::: Provided material

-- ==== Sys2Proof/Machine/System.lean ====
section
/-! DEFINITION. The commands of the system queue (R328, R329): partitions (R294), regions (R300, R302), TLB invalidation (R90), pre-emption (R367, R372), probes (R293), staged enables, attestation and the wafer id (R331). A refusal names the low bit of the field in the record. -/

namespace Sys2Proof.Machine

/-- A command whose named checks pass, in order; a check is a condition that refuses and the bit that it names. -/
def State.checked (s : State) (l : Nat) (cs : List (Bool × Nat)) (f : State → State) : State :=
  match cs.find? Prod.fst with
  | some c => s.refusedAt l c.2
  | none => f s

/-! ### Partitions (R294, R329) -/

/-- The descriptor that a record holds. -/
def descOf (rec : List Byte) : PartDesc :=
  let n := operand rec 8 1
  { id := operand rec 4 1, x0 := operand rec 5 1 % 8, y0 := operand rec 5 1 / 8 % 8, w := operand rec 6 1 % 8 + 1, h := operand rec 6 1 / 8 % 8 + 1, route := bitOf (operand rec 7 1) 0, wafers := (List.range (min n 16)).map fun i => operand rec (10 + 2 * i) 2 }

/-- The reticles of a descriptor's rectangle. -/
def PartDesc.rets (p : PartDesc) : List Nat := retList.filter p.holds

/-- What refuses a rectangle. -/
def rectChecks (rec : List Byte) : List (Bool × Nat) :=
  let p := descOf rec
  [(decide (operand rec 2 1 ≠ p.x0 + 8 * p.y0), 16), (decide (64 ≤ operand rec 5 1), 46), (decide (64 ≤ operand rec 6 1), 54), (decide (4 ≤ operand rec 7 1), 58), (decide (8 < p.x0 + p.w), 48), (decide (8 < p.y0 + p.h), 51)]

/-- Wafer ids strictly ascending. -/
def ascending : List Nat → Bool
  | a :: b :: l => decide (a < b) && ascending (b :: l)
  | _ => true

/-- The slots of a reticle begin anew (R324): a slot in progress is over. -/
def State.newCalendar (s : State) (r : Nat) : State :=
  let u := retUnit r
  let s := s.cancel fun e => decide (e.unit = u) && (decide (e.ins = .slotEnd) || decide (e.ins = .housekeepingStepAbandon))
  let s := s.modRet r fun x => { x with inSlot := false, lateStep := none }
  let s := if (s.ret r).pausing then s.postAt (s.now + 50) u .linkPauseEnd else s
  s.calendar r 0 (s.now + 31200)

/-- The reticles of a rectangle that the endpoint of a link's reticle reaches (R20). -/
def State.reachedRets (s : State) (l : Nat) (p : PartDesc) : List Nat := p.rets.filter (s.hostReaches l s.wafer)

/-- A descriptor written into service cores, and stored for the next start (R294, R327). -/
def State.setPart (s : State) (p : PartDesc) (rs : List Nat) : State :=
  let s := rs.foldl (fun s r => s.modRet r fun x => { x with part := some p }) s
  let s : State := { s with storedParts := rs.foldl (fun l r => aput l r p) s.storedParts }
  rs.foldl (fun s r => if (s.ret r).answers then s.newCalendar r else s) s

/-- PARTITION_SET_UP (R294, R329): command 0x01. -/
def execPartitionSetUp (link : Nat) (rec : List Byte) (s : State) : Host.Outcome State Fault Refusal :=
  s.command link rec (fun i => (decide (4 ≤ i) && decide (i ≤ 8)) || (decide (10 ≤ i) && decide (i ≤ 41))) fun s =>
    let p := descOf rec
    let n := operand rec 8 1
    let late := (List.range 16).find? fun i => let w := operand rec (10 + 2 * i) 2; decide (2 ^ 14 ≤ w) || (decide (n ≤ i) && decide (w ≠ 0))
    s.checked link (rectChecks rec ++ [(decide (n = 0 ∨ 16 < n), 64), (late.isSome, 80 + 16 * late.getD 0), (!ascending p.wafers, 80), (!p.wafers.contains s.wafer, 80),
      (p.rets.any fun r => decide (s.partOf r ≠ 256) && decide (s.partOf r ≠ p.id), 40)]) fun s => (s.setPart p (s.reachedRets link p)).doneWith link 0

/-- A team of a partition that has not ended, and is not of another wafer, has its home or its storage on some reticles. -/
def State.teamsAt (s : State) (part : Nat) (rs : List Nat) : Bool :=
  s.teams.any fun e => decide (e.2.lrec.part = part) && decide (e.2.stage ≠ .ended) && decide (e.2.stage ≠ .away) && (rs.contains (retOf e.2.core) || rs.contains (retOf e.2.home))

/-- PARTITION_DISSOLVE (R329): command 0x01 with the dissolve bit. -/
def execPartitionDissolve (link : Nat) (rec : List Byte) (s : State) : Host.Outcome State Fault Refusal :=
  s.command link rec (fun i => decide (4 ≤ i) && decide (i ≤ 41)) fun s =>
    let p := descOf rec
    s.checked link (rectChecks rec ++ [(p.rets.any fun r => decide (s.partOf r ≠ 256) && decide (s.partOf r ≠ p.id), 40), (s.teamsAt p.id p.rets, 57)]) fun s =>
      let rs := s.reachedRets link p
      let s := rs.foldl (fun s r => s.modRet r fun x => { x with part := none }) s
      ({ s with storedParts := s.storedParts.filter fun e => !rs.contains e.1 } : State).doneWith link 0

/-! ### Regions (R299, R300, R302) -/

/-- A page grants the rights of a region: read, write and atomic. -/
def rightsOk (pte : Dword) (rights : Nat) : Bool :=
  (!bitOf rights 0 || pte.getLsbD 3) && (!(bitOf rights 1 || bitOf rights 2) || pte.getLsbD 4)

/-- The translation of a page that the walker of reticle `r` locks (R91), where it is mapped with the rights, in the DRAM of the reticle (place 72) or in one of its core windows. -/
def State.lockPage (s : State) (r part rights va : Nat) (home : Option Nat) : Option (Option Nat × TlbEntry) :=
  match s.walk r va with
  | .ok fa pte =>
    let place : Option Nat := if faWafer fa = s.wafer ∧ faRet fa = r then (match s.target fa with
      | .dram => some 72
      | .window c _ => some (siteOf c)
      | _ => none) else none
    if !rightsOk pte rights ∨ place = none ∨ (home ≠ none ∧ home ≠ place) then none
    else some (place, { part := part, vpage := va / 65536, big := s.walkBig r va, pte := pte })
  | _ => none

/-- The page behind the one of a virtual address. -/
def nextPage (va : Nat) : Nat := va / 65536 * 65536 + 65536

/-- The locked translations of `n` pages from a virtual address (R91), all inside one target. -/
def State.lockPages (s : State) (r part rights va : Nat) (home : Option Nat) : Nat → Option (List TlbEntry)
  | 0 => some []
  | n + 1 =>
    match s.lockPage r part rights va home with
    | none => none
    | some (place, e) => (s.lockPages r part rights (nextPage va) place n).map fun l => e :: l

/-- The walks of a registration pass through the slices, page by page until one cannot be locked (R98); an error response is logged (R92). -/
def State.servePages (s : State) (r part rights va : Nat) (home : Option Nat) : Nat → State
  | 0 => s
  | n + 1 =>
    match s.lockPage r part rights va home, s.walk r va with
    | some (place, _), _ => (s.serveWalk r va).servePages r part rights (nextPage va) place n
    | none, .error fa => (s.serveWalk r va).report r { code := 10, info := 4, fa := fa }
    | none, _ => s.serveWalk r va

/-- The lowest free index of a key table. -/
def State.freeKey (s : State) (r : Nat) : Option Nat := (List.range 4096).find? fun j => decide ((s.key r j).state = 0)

::::::

Work instruction: Look through the records above and report how many lines hold the word "Machine", giving only the number.

Your solution: 2